### HOW TO COMPLETE THIS TASK
Report how many lines of the data below contain "Word". Give nothing besides the number.

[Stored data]
-- ==== Sys2Proof/Laws/KeepsPower.lean ====
section
/-!
SUPPORT. Laws/KeepsPower.lean: which parts of a state each operation of Machine/Power.lean may change, and that it keeps a sound
state sound.
-/

namespace Sys2Proof.Machine

theorem State.setPhase_keeps (s : State) (d : Fin 19) (p : DomainPhase) :
    Keeps [.domains] s (State.setPhase s d p) := by
  unfold State.setPhase
  refine Keeps.domainsTo rfl ?_
  exact Keeps.refl _ _

theorem State.markFailed_keeps (s : State) (d : ℕ) :
    Keeps [.regs] s (State.markFailed s d) := by
  unfold State.markFailed
  refine Keeps.step (State.setFld_keeps ..) rfl ?_
  exact Keeps.refl _ _

theorem State.setOn_keeps (s : State) (d : ℕ) (on : Bool) :
    Keeps [.regs] s (State.setOn s d on) := by
  unfold State.setOn
  extract_lets +onlyGivenNames z1
  refine Keeps.step (State.setFld_keeps ..) rfl ?_
  exact Keeps.refl _ _

theorem State.failDomain_keeps (s : State) (d : Fin 19) :
    Keeps [.events, .regs, .domains] s (State.failDomain s d) := by
  unfold State.failDomain
  split
  · refine Keeps.step (State.logAt_keeps ..) rfl ?_
    refine Keeps.step (State.markFailed_keeps ..) rfl ?_
    refine Keeps.step (State.setPhase_keeps ..) rfl ?_
    exact Keeps.refl _ _
  · split
    · refine Keeps.domainsTo rfl ?_
      exact Keeps.refl _ _
    · refine Keeps.step (State.logAt_keeps ..) rfl ?_
      refine Keeps.step (State.markFailed_keeps ..) rfl ?_
      refine Keeps.step (State.setPhase_keeps ..) rfl ?_
      exact Keeps.refl _ _

theorem State.tryClose_keeps (s : State) (d : Fin 19) :
    Keeps [.events, .regs, .domains] s (State.tryClose s d) := by
  unfold State.tryClose
  split
  · refine Keeps.step (State.failDomain_keeps ..) rfl ?_
    exact Keeps.refl _ _
  · split
    · refine Keeps.step (State.setPhase_keeps ..) rfl ?_
      exact Keeps.refl _ _
    · exact Keeps.refl _ _

theorem execDomainPowerUp_keeps (dom : Fin 19) (levels : Fin 16) (s : State) :
    KeepsR [.events, .regs, .domains] s (execDomainPowerUp dom levels s) := by
  unfold execDomainPowerUp
  split
  · refine KeepsR.when ?_ ?_
    · exact Keeps.refl _ _
    · refine Keeps.step (State.tryClose_keeps ..) rfl ?_
      refine Keeps.step (State.setFld_keeps ..) rfl ?_
      exact Keeps.refl _ _
  · refine KeepsR.next ?_
    exact Keeps.refl _ _

theorem State.resetHeadRegs_keeps (s : State) (n : ℕ) :
    Keeps [.regs] s (State.resetHeadRegs s n) := by
  unfold State.resetHeadRegs
  extract_lets +onlyGivenNames z1
  extract_lets +onlyGivenNames z2
  extract_lets +onlyGivenNames z3
  refine Keeps.cut (x := z3) ?_ (fun h4 => ?_)
  · unfold z3
    refine Keeps.regsTo rfl ?_ ?_
    · exact fun h => storeWf_filter _ h
    · exact Keeps.refl _ _
  clear_value z3
  refine Keeps.step (State.setFld_keeps ..) rfl ?_
  assumption

theorem State.domainUp_keeps (s : State) (d : Fin 19) :
    Keeps [.regs, .domains, .heads] s (State.domainUp s d) := by
  unfold State.domainUp
  extract_lets +onlyGivenNames z1
  refine Keeps.cut (x := z1) ?_ (fun h2 => ?_)
  · unfold z1
    refine Keeps.step (State.setOn_keeps ..) rfl ?_
    refine Keeps.step (State.setPhase_keeps ..) rfl ?_
    exact Keeps.refl _ _
  clear_value z1
  split
  · extract_lets +onlyGivenNames z3
    refine Keeps.cut (x := z3) ?_ (fun h4 => ?_)
    · unfold z3
      refine Keeps.headsTo rfl ?_
      assumption
    clear_value z3
    extract_lets +onlyGivenNames z5
    refine Keeps.cut (x := z5) ?_ (fun h6 => ?_)
    · unfold z5
      refine Keeps.step (State.resetHeadRegs_keeps ..) rfl ?_
      assumption
    clear_value z5
    split
    · refine Keeps.step (State.setFld_keeps ..) rfl ?_
      assumption
    · assumption
  · split
    · refine Keeps.step (State.startSweep_keeps ..) rfl ?_
      assumption
    · assumption

theorem execDomainPowerCheck_keeps (dom : Fin 19) (good : Bool) (s : State) :
    KeepsR [.events, .regs, .domains, .heads] s (execDomainPowerCheck dom good s) := by
  unfold execDomainPowerCheck
  split
  · split
    · refine KeepsR.when ?_ ?_
      · exact Keeps.refl _ _
      · refine Keeps.step (State.domainUp_keeps ..) rfl ?_
        exact Keeps.refl _ _
    · refine KeepsR.when ?_ ?_
      · exact Keeps.refl _ _
      · refine Keeps.step (State.failDomain_keeps ..) rfl ?_
        exact Keeps.refl _ _
  · refine KeepsR.next ?_
    exact Keeps.refl _ _

theorem execSupplyGroupWaitTimeout_keeps (group : Fin 3) (s : State) :
    KeepsR [.events, .regs, .domains, .boot] s (execSupplyGroupWaitTimeout group s) := by
  unfold execSupplyGroupWaitTimeout
  refine KeepsR.when ?_ ?_
  · exact Keeps.refl _ _
  · extract_lets +onlyGivenNames z1
    extract_lets +onlyGivenNames z3
    refine Keeps.cut (x := z3) ?_ (fun h4 => ?_)
    · unfold z3
      refine Keeps.bootTo rfl ?_
      exact Keeps.refl _ _
    clear_value z3
    refine Keeps.foldl ?_ (fun _ _ _ => ?_)
    · assumption
    · refine Keeps.step (State.failDomain_keeps ..) rfl ?_
      assumption

theorem execDomainPowerRetry_keeps (dom : Fin 19) (s : State) :
    KeepsR [.events, .regs, .domains] s (execDomainPowerRetry dom s) := by
  unfold execDomainPowerRetry
  split
  · refine KeepsR.when ?_ ?_
    · exact Keeps.refl _ _
    · refine Keeps.step (State.tryClose_keeps ..) rfl ?_
      refine Keeps.step (State.setPhase_keeps ..) rfl ?_
      exact Keeps.refl _ _
  · refine KeepsR.next ?_
    exact Keeps.refl _ _

theorem State.headGone_keeps (s : State) (n : Fin 16) :
    Keeps [.events, .regs, .heads, .decode, .loop, .seq, .mem, .motion, .out] s (State.headGone s n) := by
  unfold State.headGone
  extract_lets +onlyGivenNames z1
  refine Keeps.cut (x := z1) ?_ (fun h2 => ?_)
  · unfold z1
    refine Keeps.step (State.modHead_keeps ..) rfl ?_
    exact Keeps.refl _ _
  clear_value z1
  extract_lets +onlyGivenNames z3
  extract_lets +onlyGivenNames z5
  refine Keeps.cut (x := z5) ?_ (fun h6 => ?_)
  · unfold z5
    split
    · extract_lets +onlyGivenNames z7
      refine Keeps.cut (x := z7) ?_ (fun h8 => ?_)
      · unfold z7
        refine Keeps.foldl ?_ (fun _ _ _ => ?_)
        · assumption
        · refine Keeps.step (State.completeHead_keeps ..) rfl ?_
          assumption
      clear_value z7
      extract_lets +onlyGivenNames z9
      refine Keeps.cut (x := z9) ?_ (fun h10 => ?_)
      · unfold z9
        refine Keeps.step (State.dropFromQueues_keeps ..) rfl ?_
        assumption
      clear_value z9
      extract_lets +onlyGivenNames z11
      refine Keeps.cut (x := z11) ?_ (fun h12 => ?_)
      · unfold z11
        refine Keeps.step (State.modDec_keeps ..) rfl ?_
        assumption
      clear_value z11
      refine Keeps.step (State.endClaim_keeps ..) rfl ?_
      assumption
    · exact Keeps.refl _ _
  clear_value z5
  extract_lets +onlyGivenNames z13
  refine Keeps.cut (x := z13) ?_ (fun h14 => ?_)
  · unfold z13
    refine Keeps.step (State.endHeadWork_keeps ..) rfl ?_
    refine Keeps.step (State.linkDown_keeps ..) rfl ?_
    assumption
  clear_value z13
  extract_lets +onlyGivenNames z15
  refine Keeps.cut (x := z15) ?_ (fun h16 => ?_)
  · unfold z15
    refine Keeps.step (State.disableHeadSlots_keeps ..) rfl ?_
    assumption
  clear_value z15
  extract_lets +onlyGivenNames z17
  refine Keeps.cut (x := z17) ?_ (fun h18 => ?_)
  · unfold z17
    refine Keeps.step (State.requestHalt_keeps ..) rfl ?_
    assumption
  clear_value z17
  extract_lets +onlyGivenNames z19
  extract_lets +onlyGivenNames z20
  refine Keeps.cut (x := z20) ?_ (fun h21 => ?_)
  · unfold z20
    refine Keeps.step (State.setFld_keeps ..) rfl ?_
    assumption
  clear_value z20
  refine Keeps.headsTo rfl ?_
  assumption

theorem State.islandGone_keeps (s : State) (d : ℕ) :
    Keeps [.regs, .msix, .decode, .mem, .host] s (State.islandGone s d) := by
  unfold State.islandGone
  extract_lets +onlyGivenNames z1
  split
  · unfold z1
    refine Keeps.regsTo rfl ?_ ?_
    · exact fun h => storeWf_filter _ h
    · refine Keeps.decodeTo rfl ?_
      exact Keeps.refl _ _
  · split
    · unfold z1
      refine Keeps.regsTo rfl ?_ ?_
      · exact fun h => storeWf_filter _ h
      · refine Keeps.memTo rfl ?_ ?_
        · exact fun _ => rfl
        · exact Keeps.refl _ _
    · unfold z1
      refine Keeps.regsTo rfl ?_ ?_
      · exact fun h => storeWf_filter _ h
      · refine Keeps.regsTo rfl ?_ ?_
        · exact fun h => storeWf_filter _ h
        · refine Keeps.many (x := s) [.msix, .host] rfl (by intro p hp; cases p <;> first | exact absurd hp (by decide) | rfl) id id id (Nat.le_refl _) ?_
          exact Keeps.refl _ _

theorem State.loseDomain_keeps (s : State) (d : Fin 19) :
    Keeps [.events, .regs, .msix, .domains, .heads, .decode, .loop, .seq, .mem, .motion, .host, .out] s (State.loseDomain s d) := by
  unfold State.loseDomain
  extract_lets +onlyGivenNames z1
  refine Keeps.cut (x := z1) ?_ (fun h2 => ?_)
  · unfold z1
    split
    · refine Keeps.step (State.headGone_keeps ..) rfl ?_
      exact Keeps.refl _ _
    · refine Keeps.step (State.islandGone_keeps ..) rfl ?_
      exact Keeps.refl _ _
  clear_value z1
  refine Keeps.step (State.markFailed_keeps ..) rfl ?_
  refine Keeps.step (State.setOn_keeps ..) rfl ?_
  refine Keeps.step (State.setPhase_keeps ..) rfl ?_
  assumption

theorem execSupplyGroupLost_keeps (group : Fin 3) (s : State) :
    KeepsR [.events, .regs, .msix, .domains, .boot, .heads, .decode, .loop, .seq, .mem, .motion, .host, .out] s (execSupplyGroupLost group s) := by
  unfold execSupplyGroupLost
  extract_lets +onlyGivenNames z1
  extract_lets +onlyGivenNames z2
  refine KeepsR.when ?_ ?_
  · exact Keeps.refl _ _
  · extract_lets +onlyGivenNames z3
    refine Keeps.cut (x := z3) ?_ (fun h4 => ?_)
    · unfold z3
      refine Keeps.step (State.setFld_keeps ..) rfl ?_
      exact Keeps.refl _ _
    clear_value z3
    extract_lets +onlyGivenNames z5
    refine Keeps.cut (x := z5) ?_ (fun h6 => ?_)
    · unfold z5
      refine Keeps.step (State.setFld_keeps ..) rfl ?_
      assumption
    clear_value z5
    extract_lets +onlyGivenNames z7
    refine Keeps.cut (x := z7) ?_ (fun h8 => ?_)
    · unfold z7
      refine Keeps.step (State.setFld_keeps ..) rfl ?_
      assumption
    clear_value z7
    extract_lets +onlyGivenNames z9
    extract_lets +onlyGivenNames z11
    refine Keeps.cut (x := z11) ?_ (fun h12 => ?_)
    · unfold z11
      refine Keeps.bootTo rfl ?_
      assumption
    clear_value z11
    extract_lets +onlyGivenNames z13
    refine Keeps.cut (x := z13) ?_ (fun h14 => ?_)
    · unfold z13
      refine Keeps.foldl ?_ (fun _ _ _ => ?_)
      · assumption
      · refine Keeps.step (State.updateLen_keeps ..) rfl ?_
        assumption
    clear_value z13
    extract_lets +onlyGivenNames z15
    refine Keeps.cut (x := z15) ?_ (fun h16 => ?_)
    · unfold z15
      refine Keeps.foldl ?_ (fun _ _ _ => ?_)
      · assumption
      · refine Keeps.step (State.loseDomain_keeps ..) rfl ?_
        assumption
    clear_value z15
    refine Keeps.step (State.logAt_keeps ..) rfl ?_
    assumption

theorem execHeadIsolate_keeps (n : Fin 16) (s : State) :
    KeepsR [.events, .regs, .domains, .heads, .decode, .loop, .seq, .mem, .motion, .host, .out] s (execHeadIsolate n s) := by
  unfold execHeadIsolate
  refine KeepsR.next ?_
  refine Keeps.step (State.finishResets_keeps ..) rfl ?_
  refine Keeps.step (State.leaveService_keeps ..) rfl ?_
  exact Keeps.refl _ _

theorem execHeadDomainPowerLost_keeps (n : Fin 16) (s : State) :
    KeepsR [.events, .regs, .domains, .heads, .decode, .loop, .seq, .mem, .motion, .host, .out] s (execHeadDomainPowerLost n s) := by
  unfold execHeadDomainPowerLost
  refine KeepsR.when ?_ ?_
  · exact Keeps.refl _ _
  · extract_lets +onlyGivenNames z1
    refine Keeps.cut (x := z1) ?_ (fun h2 => ?_)
    · unfold z1
      refine Keeps.step (State.logAt_keeps ..) rfl ?_
      refine Keeps.step (State.markFailed_keeps ..) rfl ?_
      exact Keeps.refl _ _
    clear_value z1
    extract_lets +onlyGivenNames z3
    extract_lets +onlyGivenNames z4
    refine Keeps.cut (x := z4) ?_ (fun h5 => ?_)
    · unfold z4
      refine Keeps.step (State.leaveService_keeps ..) rfl ?_
      assumption
    clear_value z4
    extract_lets +onlyGivenNames z6
    refine Keeps.cut (x := z6) ?_ (fun h7 => ?_)
    · unfold z6
      split
      · refine Keeps.step (State.withdrawPass_keeps ..) rfl ?_
        assumption
      · assumption
    clear_value z6
    refine Keeps.step (State.finishResets_keeps ..) rfl ?_
    assumption

theorem execHeadIsolationDeadline_keeps (n : Fin 16) (s : State) :
    KeepsR [.events, .regs, .domains, .heads, .decode, .seq, .mem, .motion, .host, .out] s (execHeadIsolationDeadline n s) := by
  unfold execHeadIsolationDeadline
  split
  · extract_lets +onlyGivenNames z1
    refine KeepsR.when ?_ ?_
    · exact Keeps.refl _ _
    · split
      · extract_lets +onlyGivenNames z2
        refine Keeps.cut (x := z2) ?_ (fun h3 => ?_)
        · unfold z2
          split
          · exact Keeps.refl _ _
          · refine Keeps.step (State.withdrawPass_keeps ..) rfl ?_
            exact Keeps.refl _ _
        clear_value z2
        extract_lets +onlyGivenNames z4
        refine Keeps.cut (x := z4) ?_ (fun h5 => ?_)
        · unfold z4
          refine Keeps.step (State.modDec_keeps ..) rfl ?_
          assumption
        clear_value z4
        extract_lets +onlyGivenNames z6
        refine Keeps.step (State.finishResets_keeps ..) rfl ?_
        refine Keeps.step (State.closePass_keeps ..) rfl ?_
        assumption
      · exact Keeps.refl _ _
  · refine KeepsR.next ?_
    refine Keeps.step (State.finishLeaving_keeps ..) rfl ?_
    exact Keeps.refl _ _
  · refine KeepsR.next ?_
    exact Keeps.refl _ _

theorem execHeadPower_keeps (n : Fin 16) (s : State) :
    KeepsR [.events, .domains] s (execHeadPower n s) := by
  unfold execHeadPower
  refine KeepsR.next ?_
  split
  · refine Keeps.step (State.logAt_keeps ..) rfl ?_
    refine Keeps.step (State.setPhase_keeps ..) rfl ?_
    exact Keeps.refl _ _
  · refine Keeps.step (State.logAt_keeps ..) rfl ?_
    exact Keeps.refl _ _

theorem execEvRptrWrite_keeps (val : Word) (s : State) :
    KeepsR [.regs, .msix, .out] s (execEvRptrWrite val s) := by
  unfold execEvRptrWrite
  refine KeepsR.next ?_
  refine Keeps.step (State.attention_keeps ..) rfl ?_
  refine Keeps.step (State.setReg_keeps ..) rfl ?_
  exact Keeps.refl _ _

theorem execEvAttnWrite_keeps (val : Word) (s : State) :
    KeepsR [.regs, .msix, .out] s (execEvAttnWrite val s) := by
  unfold execEvAttnWrite
  refine KeepsR.next ?_
  refine Keeps.step (State.attention_keeps ..) rfl ?_
  refine Keeps.step (State.setReg_keeps ..) rfl ?_
  exact Keeps.refl _ _

theorem execAttnClear_keeps (s : State) :
    KeepsR [.regs, .msix, .out] s (execAttnClear s) := by
  unfold execAttnClear
  refine KeepsR.next ?_
  refine Keeps.step (State.attention_keeps ..) rfl ?_
  refine Keeps.step (State.setFld_keeps ..) rfl ?_
  exact Keeps.refl _ _

end Sys2Proof.Machine
end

### COMPLETED TASK
2